Гезехус смотрел на меня и едва заметно хмурился. Его длинные усы покачивались, а пальцы то и дело двигались так, будто скручивают «козью ножку».
— Открыта охота, вы сказали? — спросил он. — Вы точно в этом уверены, Лебовский?
— Яков Антонович, я хочу кое-что прояснить… — тихо проговорил Кащеев. Вообще не понял, когда он появился. В шкафу сидел и ждал.
— Да уж, проясните, будьте так любезны, Ярослав Львович! — Гезехус склонил голову на бок, и его длинные «китайские» усы снова качнулись.
— Тут имеет место быть явное недоразумение, — начал Кащеев и бросил на меня непонятный взгляд. — Так называемая «охота», о которой сказал студент Лебовский, не имеет отношения к зафиксированному явлению доппельгангера. Это исполнение условий договора университета и Мирзоева Камиля Валентиновича.
— Ах да, начинаю припоминать… — Гезехус покивал. — А ежели кто из студентов означенной группы пересечет границы Уржатки, неважно, добровольно или по недомыслию…«
— Подождите, но ведь вы же сами меня туда… — начал я, но Кащеев незаметно ткнул меня в бок, и я заткнулся, но продолжал сверлить его взглядом. Какого хрена опять тут происходит?!
— Формально все условия договора выполнены, — продолжал тем временем Кащеев. — Обязательное лишение жизни нарушившего границы района студента в наши обязанности не входит. Так что теперь Лебовский в безопасности. По крайней мере с этой стороны.
— А что там с доппельгангером? — спросил Гезехус, снова сворачивая пальцами воображаемую козью ножку.
— Так Лебевский вроде бы начал с того, что он избавился от этого досадного… — заговорил Кащеев.
— Значит вам нет больше необходимости занимать мое время? — перебил его Гезехус.
— Насколько я знаю, нет, — Кащеев снова бросил взгляд на меня. Опять какой-то непонятный. Не то испытывающий, не то любопытный.
— Подождите! — воскликнул молчавший до этого момента Ларошев. — Как это нет?! А как же возрождение исторического факультета?!
— Кажется, мы с вами уже говорили об этом, Владимир Гаевич, — равнодушно сказал ректор, выдвигая верхний ящик стола.
— Но, видите ли, Яков Антонович… — Ларошев поднялся со стула и встал рядом со мной. — Лебовский подал идею, которая может решить так называемую неразрешимую проблему. Лебовский, ну?
— Ах да, простите, Владимир Гаевич, — я виновато улыбнулся. — Как я понял, исторический факультет был расформирован из-за непрактичности знаний, верно?
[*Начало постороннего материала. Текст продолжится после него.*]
-- ==== Sys2Proof/Machine/Writer.lean ====
section
/-! DEFINITION. The argument stream serializer: the append step and the eight writer operations (40_writer.md R63 to R72). -/

namespace Sys2Proof.Machine

/-- The two tests of R63, in the order of R119: Misuse before BufferOverrun. With both passed, the append of n bytes
goes on as k says. -/
def guardAppend (n : Nat) (s : State) (k : State → Flow) : Flow :=
  if s.mode ≠ .build then .stop (raiseFault .misuse s)
  else if s.cfg.capacity < s.offset.toNat + n then .stop (raiseFault .bufferOverrun s)
  else k s

/-- OFFSET <- OFFSET + n, and the writer operation is over: no return value, MODE stays BUILD (R63). -/
def endAppend (n : Nat) (s : State) : State :=
  endOperation { s with offset := BitVec.ofNat 16 (s.offset.toNat + n) }

/-- `Append(n, e)` (R63) for the operations whose bytes come with the command word. -/
def append (e : List Byte) (s : State) : Flow :=
  guardAppend e.length (accept .idle s) fun s =>
    andThen (writeBytes s.offset.toNat e s) fun s => .stop (endAppend e.length s)

/-- The COPY loop of R71: n data bytes are still to be copied, IDX have been. With no byte on the data port the
operation waits (D10). -/
def copyLoop (n : Nat) (s : State) : Flow :=
  match n with
  | 0 => .stop (endAppend s.copyLength.toNat s)
  | n + 1 =>
    match s.dataPort with
    | [] => .stop s
    | b :: rest =>
      andThen (memWrite (s.offset.toNat + s.idx.toNat) b { s with dataPort := rest }) fun s =>
        copyLoop n { s with idx := s.idx + 1 }

/-- The phase COPY, from its start or from where it waited. -/
def copyPhase (s : State) : Flow := copyLoop (s.copyLength.toNat - s.idx.toNat) s

/-- `add_u8 v` (R64). -/
def execAddU8 (v : BitVec 8) (s : State) : Host.Outcome State Fault Refusal := outcome (append [v] s)

/-- `add_bool v` (R65). -/
def execAddBool (v : BitVec 1) (s : State) : Host.Outcome State Fault Refusal := outcome (append [boolByte v] s)

/-- `add_u16 v` (R66). -/
def execAddU16 (v : BitVec 16) (s : State) : Host.Outcome State Fault Refusal :=
  outcome (append (serialize s.cfg.byteOrder 2 v) s)

/-- `add_i16 v` (R67): on patterns the same function as `add_u16`. -/
def execAddI16 (v : BitVec 16) (s : State) : Host.Outcome State Fault Refusal :=
  outcome (append (serialize s.cfg.byteOrder 2 v) s)

/-- `add_u32 v` (R68). -/
def execAddU32 (v : BitVec 32) (s : State) : Host.Outcome State Fault Refusal :=
  outcome (append (serialize s.cfg.byteOrder 4 v) s)

/-- `add_i32 v` (R69): on patterns the same function as `add_u32`. -/
def execAddI32 (v : BitVec 32) (s : State) : Host.Outcome State Fault Refusal :=
  outcome (append (serialize s.cfg.byteOrder 4 v) s)

/-- `add_float v` (R70): the pattern is copied bit for bit into FLOAT_W bytes, no floating-point arithmetic. -/
def execAddFloat (v : BitVec 32) (s : State) : Host.Outcome State Fault Refusal :=
  outcome (append (serialize s.cfg.byteOrder s.cfg.floatW v) s)

/-- `add_bytes data, length` (R71): both tests are made on `length` before the first write; then PHASE <- COPY. When a
test fails the operation takes no byte from the data port, and the bytes presented for it stay there, through reset too,
as data of the next `add_bytes` (DESIGN CHOICE: the spec says nothing of them; log entry 27). -/
def execAddBytes (length : BitVec 16) (s : State) : Host.Outcome State Fault Refusal :=
  outcome (guardAppend length.toNat (accept .copy s) fun s => copyPhase { s with copyLength := length })

end Sys2Proof.Machine
end

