/-! ### raiseFault -/

@[simp] theorem raiseFault_buf (f : FaultCode) (s : State) : (raiseFault f s).buf = s.buf := rfl
@[simp] theorem raiseFault_offset (f : FaultCode) (s : State) : (raiseFault f s).offset = s.offset := rfl
@[simp] theorem raiseFault_checksum (f : FaultCode) (s : State) : (raiseFault f s).checksum = s.checksum := rfl
@[simp] theorem raiseFault_lastIoStatus (f : FaultCode) (s : State) : (raiseFault f s).lastIoStatus = s.lastIoStatus := rfl
@[simp] theorem raiseFault_io (f : FaultCode) (s : State) : (raiseFault f s).io = s.io := rfl
@[simp] theorem raiseFault_hdr (f : FaultCode) (s : State) : (raiseFault f s).hdr = s.hdr := rfl
@[simp] theorem raiseFault_result (f : FaultCode) (s : State) : (raiseFault f s).result = s.result := rfl
@[simp] theorem raiseFault_mode (f : FaultCode) (s : State) : (raiseFault f s).mode = .invalid := rfl
@[simp] theorem raiseFault_phase (f : FaultCode) (s : State) : (raiseFault f s).phase = .idle := rfl
@[simp] theorem raiseFault_idx (f : FaultCode) (s : State) : (raiseFault f s).idx = 0 := rfl
@[simp] theorem raiseFault_budget (f : FaultCode) (s : State) : (raiseFault f s).budget = s.budget := rfl
@[simp] theorem raiseFault_explen (f : FaultCode) (s : State) : (raiseFault f s).explen = s.explen := rfl
@[simp] theorem raiseFault_fault (f : FaultCode) (s : State) : (raiseFault f s).fault = if s.fault = .noFault then f else s.fault := rfl
@[simp] theorem raiseFault_busy (f : FaultCode) (s : State) : (raiseFault f s).busy = false := rfl
@[simp] theorem raiseFault_host (f : FaultCode) (s : State) : (raiseFault f s).host = s.host := rfl
@[simp] theorem raiseFault_resetInput (f : FaultCode) (s : State) : (raiseFault f s).resetInput = s.resetInput := rfl
@[simp] theorem raiseFault_dataPort (f : FaultCode) (s : State) : (raiseFault f s).dataPort = s.dataPort := rfl
@[simp] theorem raiseFault_txAnswers (f : FaultCode) (s : State) : (raiseFault f s).txAnswers = s.txAnswers := rfl
@[simp] theorem raiseFault_rxAnswers (f : FaultCode) (s : State) : (raiseFault f s).rxAnswers = s.rxAnswers := rfl
@[simp] theorem raiseFault_sleepAnswers (f : FaultCode) (s : State) : (raiseFault f s).sleepAnswers = s.sleepAnswers := rfl
@[simp] theorem raiseFault_events (f : FaultCode) (s : State) : (raiseFault f s).events = s.events := rfl
@[simp] theorem raiseFault_pos (f : FaultCode) (s : State) : (raiseFault f s).pos = .start := rfl
@[simp] theorem raiseFault_copyLength (f : FaultCode) (s : State) : (raiseFault f s).copyLength = 0 := rfl
@[simp] theorem raiseFault_resets (f : FaultCode) (s : State) : (raiseFault f s).resets = s.resets := rfl
@[simp] theorem raiseFault_cfg (f : FaultCode) (s : State) : (raiseFault f s).cfg = s.cfg := rfl

/-! ### endAppend -/

@[simp] theorem endAppend_buf (n : Nat) (s : State) : (endAppend n s).buf = s.buf := rfl
@[simp] theorem endAppend_offset (n : Nat) (s : State) : (endAppend n s).offset = BitVec.ofNat 16 (s.offset.toNat + n) := rfl
@[simp] theorem endAppend_checksum (n : Nat) (s : State) : (endAppend n s).checksum = s.checksum := rfl
@[simp] theorem endAppend_lastIoStatus (n : Nat) (s : State) : (endAppend n s).lastIoStatus = s.lastIoStatus := rfl
@[simp] theorem endAppend_io (n : Nat) (s : State) : (endAppend n s).io = s.io := rfl
@[simp] theorem endAppend_hdr (n : Nat) (s : State) : (endAppend n s).hdr = s.hdr := rfl
@[simp] theorem endAppend_result (n : Nat) (s : State) : (endAppend n s).result = s.result := rfl
@[simp] theorem endAppend_mode (n : Nat) (s : State) : (endAppend n s).mode = s.mode := rfl
@[simp] theorem endAppend_phase (n : Nat) (s : State) : (endAppend n s).phase = .idle := rfl
@[simp] theorem endAppend_idx (n : Nat) (s : State) : (endAppend n s).idx = 0 := rfl
@[simp] theorem endAppend_budget (n : Nat) (s : State) : (endAppend n s).budget = s.budget := rfl
@[simp] theorem endAppend_explen (n : Nat) (s : State) : (endAppend n s).explen = s.explen := rfl
@[simp] theorem endAppend_fault (n : Nat) (s : State) : (endAppend n s).fault = s.fault := rfl
@[simp] theorem endAppend_busy (n : Nat) (s : State) : (endAppend n s).busy = false := rfl
@[simp] theorem endAppend_host (n : Nat) (s : State) : (endAppend n s).host = s.host := rfl
@[simp] theorem endAppend_resetInput (n : Nat) (s : State) : (endAppend n s).resetInput = s.resetInput := rfl
@[simp] theorem endAppend_dataPort (n : Nat) (s : State) : (endAppend n s).dataPort = s.dataPort := rfl
@[simp] theorem endAppend_txAnswers (n : Nat) (s : State) : (endAppend n s).txAnswers = s.txAnswers := rfl
@[simp] theorem endAppend_rxAnswers (n : Nat) (s : State) : (endAppend n s).rxAnswers = s.rxAnswers := rfl
@[simp] theorem endAppend_sleepAnswers (n : Nat) (s : State) : (endAppend n s).sleepAnswers = s.sleepAnswers := rfl
@[simp] theorem endAppend_events (n : Nat) (s : State) : (endAppend n s).events = s.events := rfl
@[simp] theorem endAppend_pos (n : Nat) (s : State) : (endAppend n s).pos = .start := rfl
@[simp] theorem endAppend_copyLength (n : Nat) (s : State) : (endAppend n s).copyLength = 0 := rfl
@[simp] theorem endAppend_resets (n : Nat) (s : State) : (endAppend n s).resets = s.resets := rfl
@[simp] theorem endAppend_cfg (n : Nat) (s : State) : (endAppend n s).cfg = s.cfg := rfl

/-! ### enterResponse -/

@[simp] theorem enterResponse_buf (e : Byte) (t : BitVec 16) (s : State) : (enterResponse e t s).buf = s.buf := rfl
@[simp] theorem enterResponse_offset (e : Byte) (t : BitVec 16) (s : State) : (enterResponse e t s).offset = 0 := rfl
@[simp] theorem enterResponse_checksum (e : Byte) (t : BitVec 16) (s : State) : (enterResponse e t s).checksum = 0 := rfl
@[simp] theorem enterResponse_lastIoStatus (e : Byte) (t : BitVec 16) (s : State) : (enterResponse e t s).lastIoStatus = 0 := rfl
@[simp] theorem enterResponse_io (e : Byte) (t : BitVec 16) (s : State) : (enterResponse e t s).io = .reader := rfl
@[simp] theorem enterResponse_hdr (e : Byte) (t : BitVec 16) (s : State) : (enterResponse e t s).hdr = s.hdr := rfl
@[simp] theorem enterResponse_result (e : Byte) (t : BitVec 16) (s : State) : (enterResponse e t s).result = s.result := rfl
@[simp] theorem enterResponse_mode (e : Byte) (t : BitVec 16) (s : State) : (enterResponse e t s).mode = s.mode := rfl
@[simp] theorem enterResponse_phase (e : Byte) (t : BitVec 16) (s : State) : (enterResponse e t s).phase = .rxP1 := rfl
@[simp] theorem enterResponse_idx (e : Byte) (t : BitVec 16) (s : State) : (enterResponse e t s).idx = 0 := rfl
@[simp] theorem enterResponse_budget (e : Byte) (t : BitVec 16) (s : State) : (enterResponse e t s).budget = t := rfl
@[simp] theorem enterResponse_explen (e : Byte) (t : BitVec 16) (s : State) : (enterResponse e t s).explen = e := rfl
@[simp] theorem enterResponse_fault (e : Byte) (t : BitVec 16) (s : State) : (enterResponse e t s).fault = s.fault := rfl
@[simp] theorem enterResponse_busy (e : Byte) (t : BitVec 16) (s : State) : (enterResponse e t s).busy = true := rfl
@[simp] theorem enterResponse_host (e : Byte) (t : BitVec 16) (s : State) : (enterResponse e t s).host = s.host := rfl
@[simp] theorem enterResponse_resetInput (e : Byte) (t : BitVec 16) (s : State) : (enterResponse e t s).resetInput = s.resetInput := rfl
@[simp] theorem enterResponse_dataPort (e : Byte) (t : BitVec 16) (s : State) : (enterResponse e t s).dataPort = s.dataPort := rfl
@[simp] theorem enterResponse_txAnswers (e : Byte) (t : BitVec 16) (s : State) : (enterResponse e t s).txAnswers = s.txAnswers := rfl
@[simp] theorem enterResponse_rxAnswers (e : Byte) (t : BitVec 16) (s : State) : (enterResponse e t s).rxAnswers = s.rxAnswers := rfl
@[simp] theorem enterResponse_sleepAnswers (e : Byte) (t : BitVec 16) (s : State) : (enterResponse e t s).sleepAnswers = s.sleepAnswers := rfl
@[simp] theorem enterResponse_events (e : Byte) (t : BitVec 16) (s : State) : (enterResponse e t s).events = s.events := rfl
@[simp] theorem enterResponse_pos (e : Byte) (t : BitVec 16) (s : State) : (enterResponse e t s).pos = .start := rfl
@[simp] theorem enterResponse_copyLength (e : Byte) (t : BitVec 16) (s : State) : (enterResponse e t s).copyLength = s.copyLength := rfl
@[simp] theorem enterResponse_resets (e : Byte) (t : BitVec 16) (s : State) : (enterResponse e t s).resets = s.resets := rfl
@[simp] theorem enterResponse_cfg (e : Byte) (t : BitVec 16) (s : State) : (enterResponse e t s).cfg = s.cfg := rfl

end Sys2Proof.Machine
end

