theorem rxP4Loop_counted (n : Nat) (h : PayloadCounted s e limit u) :
    Reaches (PayloadCounted s e limit) (WithinBound s e limit) (rxP4Loop n u) := by
  induction n generalizing u with
  | zero => exact h
  | succ n ih =>
    by_cases hopen : PayloadOpen u
    case neg =>
      rw [rxP4Loop_closed hopen]
      exact h
    obtain ⟨hr, _, hp⟩ := h
    have ⟨hlt, hbudget⟩ := hopen
    have hbound : 2 * u.offset.toNat + 9 + 2 ≤ 2 * u.hdr.dataLen.toNat + 12 := by omega
    rcases hr.unstuff hp with ⟨t, hu, ht, hm⟩ | ⟨v, t, hu, ht, hm, hpos, hb⟩
    · rw [rxP4Loop_waits hopen hu]
      obtain ⟨_, _, _, _, _, _, _, rfl⟩ := hm
      exact ht.within hbound
    rw [← hb] at hbudget
    obtain ⟨_, _, _, _, _, _, _, rfl⟩ := hm
    cases v with
    | some v =>
      rw [rxP4Loop_stores hopen hu]
      exact Reaches.andThen (storePayload_counted v (by exact ht) (by exact hlt) hpos) fun x hx => ih hx
    | none =>
      rw [rxP4Loop_silent hopen hu]
      split
      · exact ht.failed hbound _
      · rcases sleepOne_event (spendBudget _) with hs | ⟨n, hs⟩
        · rw [hs]
          exact (ht.spent hbudget).within hbound
        · rw [hs]
          exact ih ⟨ht.slept hbudget n, Nat.le_of_lt hlt, rfl⟩

theorem rxP4Phase_within (h : PayloadCounted s e limit u) :
    Reaches (fun _ => False) (WithinBound s e limit) (rxP4Phase u) := by
  have ⟨_, _, hp⟩ := h
  rw [rxP4Phase_awake (.inl hp)]
  refine (rxP4Loop_counted _ h).andThen fun t ⟨ht, hle, htp⟩ => ?_
  unfold rxP4Exit
  split
  · exact ht.failed (by omega) _
  · exact rxP5Phase_within (u := toPhase .rxP5 t) { ht.mono (show _ ≤ 2 * t.hdr.dataLen.toNat + 9 by omega) with } htp

/-- Before the payload: c reads, and OFFSET = 0. -/
def HeaderCounted (s : State) (e : Byte) (limit : BitVec 16) (c : Nat) (u : State) : Prop :=
  Receiving s e limit c u ∧ u.offset = 0 ∧ u.pos = .start

theorem rxP3Phase_within (h : HeaderCounted s e limit 9 u) :
    Reaches (fun _ => False) (WithinBound s e limit) (rxP3Phase u) := by
  obtain ⟨hr, ho, hp⟩ := h
  have ho0 : u.offset.toNat = 0 := by simp [ho]
  unfold rxP3Phase
  split
  · exact hr.failed (by omega) _
  · exact rxP4Phase_within (u := toPhase .rxP4 u)
      ⟨{ hr.mono (show _ ≤ 2 * u.offset.toNat + 9 by omega) with }, ho0 ▸ Nat.zero_le _, hp⟩

/-- Two reads at most for each header byte. -/
theorem rxP2Loop_counted (n : Nat) (h : HeaderCounted s e limit c u) (hc : c + 2 * n ≤ 9) :
    Reaches (HeaderCounted s e limit 9) (WithinBound s e limit) (rxP2Loop n u) := by
  obtain ⟨hr, ho, hp⟩ := h
  induction n generalizing u c with
  | zero => exact ⟨hr.mono hc, ho, hp⟩
  | succ n ih =>
    unfold rxP2Loop
    rcases hr.unstuff hp with ⟨t, hu, ht, _⟩ | ⟨v, t, hu, ht, hm, hpos, _⟩
    · rw [hu]
      exact ht.within (by omega)
    rw [hu]
    obtain ⟨_, _, _, _, _, _, _, rfl⟩ := hm
    cases v with
    | none => exact ht.failed (by omega) _
    | some v => exact ih (by omega) { ht with } ho hpos

theorem rxP2Phase_within (h : HeaderCounted s e limit 1 u) :
    Reaches (fun _ => False) (WithinBound s e limit) (rxP2Phase u) :=
  (rxP2Loop_counted _ h (by omega)).andThen fun t ⟨ht, hto, htp⟩ =>
    rxP3Phase_within (u := toPhase .rxP3 t) ⟨{ ht with }, hto, htp⟩

/-- A no-data answer of Phase 1 is one read, paid by its unit. -/
theorem rxP1Loop_counted (n : Nat) (h : Receiving s e limit 0 u) (ho : u.offset = 0) (hn : u.budget.toNat = n) :
    Reaches (HeaderCounted s e limit 1) (WithinBound s e limit) (rxP1Loop n u) := by
  induction n generalizing u with
  | zero => exact h.failed (Nat.zero_le _) _
  | succ n ih =>
    have hr := h.rxByte .start
    unfold rxP1Loop
    rcases rxByte_cases .start u with hu | ⟨b, t, hu, hm, hpos, hb, _⟩
    · rw [hu] at hr ⊢
      exact Receiving.within hr (by omega)
    rw [hu] at hr ⊢
    have hbudget : 0 < t.budget.toNat := by rw [hb]; omega
    have hto : t.offset = 0 := by
      obtain ⟨_, _, _, _, _, _, _, rfl⟩ := hm
      exact ho
    dsimp only
    split
    · exact Receiving.failed hr (by omega) _
    split
    · rcases sleepOne_event t with hs | ⟨m, hs⟩
      · rw [hs]
        exact { Receiving.within hr (by omega) with }
      · rw [hs]
        refine ih (Receiving.slept (Receiving.mono hr (Nat.le_succ 1)) hbudget m) hto ?_
        have := spendBudget_budget_toNat hbudget
        show (spendBudget t).budget.toNat = n
        rw [this, hb]
        omega
    split
    · exact Receiving.failed hr (by omega) _
    · exact ⟨hr, hto, hpos⟩

/-- Whatever the transport answers, a `read_response` stays within its bound. -/
theorem exec_readResponse_within {t : State} (h : exec (.readResponse e limit) s = .next t) :
    WithinBound s e limit t := by
  refine Reaches.outcome (f := rxP1Phase (enterResponse e limit s)) ?_ h
  rw [rxP1Phase_awake rfl]
  exact (rxP1Loop_counted _ receiving_enterResponse rfl rfl).andThen fun u ⟨hu, huo, hup⟩ =>
    rxP2Phase_within (u := toPhase .rxP2 u) ⟨{ hu with }, huo, hup⟩

end Sys2Proof.Machine

open Sys2Proof Sys2Proof.Machine

/-- Settles O49: the reads and sleeps are counted through the phases. -/
theorem readResponseEventBounds : Obligations.ReadResponseEventBounds := by
  intro s t e limit h
  obtain ⟨new, hev, htx, hsleeps, hreads⟩ := (exec_readResponse_within h).trace
  exact ⟨new, hev, by omega, by omega, htx⟩

/-- Settles O51, by the same walk through the phases and by what every operation leaves alone. -/
theorem readResponseFrame : Obligations.ReadResponseFrame := by
  intro s t e limit h
  have hwithin := exec_readResponse_within h
  have hevolves := exec_evolves _ _ _ h
  exact ⟨hevolves.host, hwithin.dataPort, hwithin.txAnswers, hevolves.resetInput, hevolves.resets, hevolves.cfg,
    hwithin.io, hwithin.explen, hwithin.buf⟩
end

section
/-! PROOFS. A `read_response` that Phase 3, 5 or 6 refuses (42_decoder.md R89, R91, R92): a declared length above the
expected one, a wrong sum, a sensor error. -/

namespace Sys2Proof.Machine

variable {s : State} {e : Byte} {limit : BitVec 16} {o : Opening} {p : List Arrival} {rest : List RxAnswer}

/-- Phase 3 on a declared length above the expected one. -/
theorem rxP3Phase_rejects (h : s.explen.toNat < s.hdr.dataLen.toNat) :
    rxP3Phase s = .stop (fail .frameTooLong s) := if_pos h

/-- Phase 6 with a sensor error. -/
theorem rxP6Phase_rejects (hst : s.hdr.state &&& 0x7F ≠ 0) : rxP6Phase s = .stop (fail .executionFailure s) :=
  if_pos (bne_iff_ne.2 hst)

/-- A declared length above the expected one. -/
theorem exec_readResponse_tooLong (ho : o.ok) (hlong : e.toNat < o.hdr.dataLen.toNat)
    (hlimit : o.retries < limit.toNat) (hsleep : o.retries ≤ s.sleepAnswers) (h : s.rxAnswers = o.answers ++ rest) :
    exec (.readResponse e limit) s = .next (fail .frameTooLong (opened s e limit o rest)) := by
  rw [exec_readResponse_opening ho hlimit hsleep h, rxP3Phase_rejects (by exact hlong)]
  rfl

/-- A good frame with a sensor error. -/
theorem ArrivesWhole.sensorError {c : RxSymbol} (h : ArrivesWhole s e limit o p (c.answers ++ rest))
    (hc : c.ok = true) (hcv : c.value = checksumByte (responseBytes o p)) (hst : o.hdr.state &&& 0x7F ≠ 0) :
    exec (.readResponse e limit) s = .next (fail .executionFailure (toPhase .rxP6
      (heard (collected s e limit o p (c.answers ++ rest)) rest (lastStatus c.answers) (rxEvents c.answers)
        0xFF))) := by
  have hsum : (collected s e limit o p (c.answers ++ rest)).checksum + c.value = 0xFF := by
    rw [collected_checksum, hcv]
    exact add_complement _
  rw [h.exec_eq, rxP5Phase_accepts (rest := rest) rfl hc hsum rfl, rxP6Phase_rejects (by exact hst)]
  rfl

end Sys2Proof.Machine

open Sys2Proof Sys2Proof.Machine

/-- Settles O39: Phase 3 follows the header; no length byte is above 255. -/
theorem longResponseIsFrameTooLong : Obligations.LongResponseIsFrameTooLong := by
  intro s e limit o rest ⟨hbusy, hphase, hidx, hpos, hcopy⟩ ho hlong hlimit hsleep h
  constructor
  · rintro rfl
    exact absurd hlong (Nat.not_lt.2 (Nat.le_of_lt_succ o.hdr.dataLen.isLt))
  · rw [exec_readResponse_tooLong ho hlong hlimit hsleep h]
    simp [fail, errorCode, endOperation, opened, lastStatus, hbusy, hphase, hidx, hpos, hcopy]

/-- Settles O43: Phase 5 tests the sum before Phase 6 looks at the state byte. -/
theorem wrongSumIsChecksumMismatch : Obligations.WrongSumIsChecksumMismatch := by
  intro s e limit o p c rest _ ho hp hlen hexp hc hcok hsum hlimit hsleep h
  have harrives : ArrivesWhole s e limit o p (c.answers ++ rest) :=
    ⟨ho, hp, hlen, hexp, hc, hlimit, hsleep, by simpa using h⟩
  exact ⟨_, harrives.rejected hcok hsum, rfl, rfl, rfl, rfl, rfl, rfl, rfl⟩

/-- Settles O45: the sum is right, and Phase 6 ends the operation before Phase 7 reads. -/
theorem sensorErrorIsExecutionFailure : Obligations.SensorErrorIsExecutionFailure := by
  intro s e limit o p c rest _ ho hp hlen hexp hc hst hcok hcv hlimit hsleep h
  have harrives : ArrivesWhole s e limit o p (c.answers ++ rest) :=
    ⟨ho, hp, hlen, hexp, hc, hlimit, hsleep, by simpa using h⟩
  exact ⟨_, harrives.sensorError hcok hcv hst, rfl, rfl, rfl, rfl, rfl, rfl, rfl, rfl⟩
end

section
/-! PROOFS. The idle block with nothing presented (70_reset_and_hazards.md R129), and the stuff marker that a
no-data answer loses (R137). -/

namespace Sys2Proof.Machine

/-- A payload byte whose stuff marker a no-data answer has lost: one retry, and then the byte after the marker as a
symbol of its own, not un-stuffed. -/
def lostMarker (m z a : RxAnswer) : Arrival := ⟨[⟨some m, z⟩], ⟨[a], a.data⟩⟩

theorem lostMarker_ok {m z a : RxAnswer} (hm : Delivers [m] [0x7D]) (hz : z.status.toInt = 0)
    (hpos : 0 < a.status.toInt) (hplain : a.data ≠ 0x7D) : (lostMarker m z a).ok = true := by
  obtain ⟨hdata, hmpos⟩ := hm
  have hretry : Retry.ok ⟨some m, z⟩ = true := by
    simp [Retry.ok, hz, List.singleton_inj.1 hdata, hmpos m (List.mem_singleton_self _)]
  exact (Arrival.ok_iff _).2 ⟨fun r hr => List.mem_singleton.1 hr ▸ hretry,
    (RxSymbol.ok_iff _).2 (.inl ⟨a, rfl, hpos, hplain, rfl⟩)⟩

end Sys2Proof.Machine

open Sys2Proof Sys2Proof.Machine

/-- Settles O13: the fetch finds no reset, no operation in progress and no move of the host. -/
theorem idleBlockWaits : Obligations.IdleBlockWaits := fun _ hbusy hreset hhost => step_nothing hreset hbusy hhost

/-- Settles O48: the three answers are one arrival of Phase 4, whose value is the byte after the lost marker. -/
theorem lostEscapeStoresTheRawByte : Obligations.LostEscapeStoresTheRawByte := by
  intro s n m z a rest hp ho hc hb hs hm hz hpos hplain h
  exact ⟨arrived s [lostMarker m z a] rest,
    rxP4Loop_arrival n (a := lostMarker m z a) hp (lostMarker_ok hm hz hpos hplain) ho hc hb hs h,
    bufByte_setByte_same s.offset.toNat a.data s, rfl,
    congrArg (s.checksum + ·) (sumBytes_singleton a.data), rfl, rfl, rfl⟩
end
Нет прибыли — нет смысла?
— Вы повторяете очевидные вещи, Лебовский, — сказал Гезехус, сворачивая теперь настоящую, а не воображаемую «козью ножку».
— Я бы хотел доказать, что это в корне неверная позиция, — сказал я. — И где-то даже недальновидная.
— Ближе к делу, Лебовский! — Гезехус недобро сверкнул глазами.
— Клады, Яков Антонович, — сказал я. — Монеты, украшения, антиквариат. Во время баниции, до и сразу после самые разные люди прятали в разных местах свои сокровища. Многие из которых не имеют музейной ценности, зато их можно неплохо продать. Кроме того, — я заметил интерес в глазах ректора и заговорил увереннее. — Кроме того, я уверен, что практически у каждого клана промышленников есть утраченные семейные реликвии. Которые могут не иметь объективной финансовой ценности, зато для некоторых семей…
— Хм, интересно звучит, Лебовский, — сказал ректор, чиркая спичкой. — Вот как мы поступим, Лебовский. Допустим, мне ваша идея сейчас кажется приемлемой. Но я уверен, что как только я начну задавать конкретные вопросы, она сразу же начнет рассыпаться как карточный домик. Так?
Я неопределенно кивнул и посмотрел на Ларошева.
— Яков Антонович, если вы вернете историческому факультету хотя бы часть ресурсов, мы беремся доказать реальность этой идеи, — сказал Ларошев. — Нам нужны две аудитории — лекционная и для практических занятий, свой раздел библиотеки, доступ к автопарку и найму разнорабочих…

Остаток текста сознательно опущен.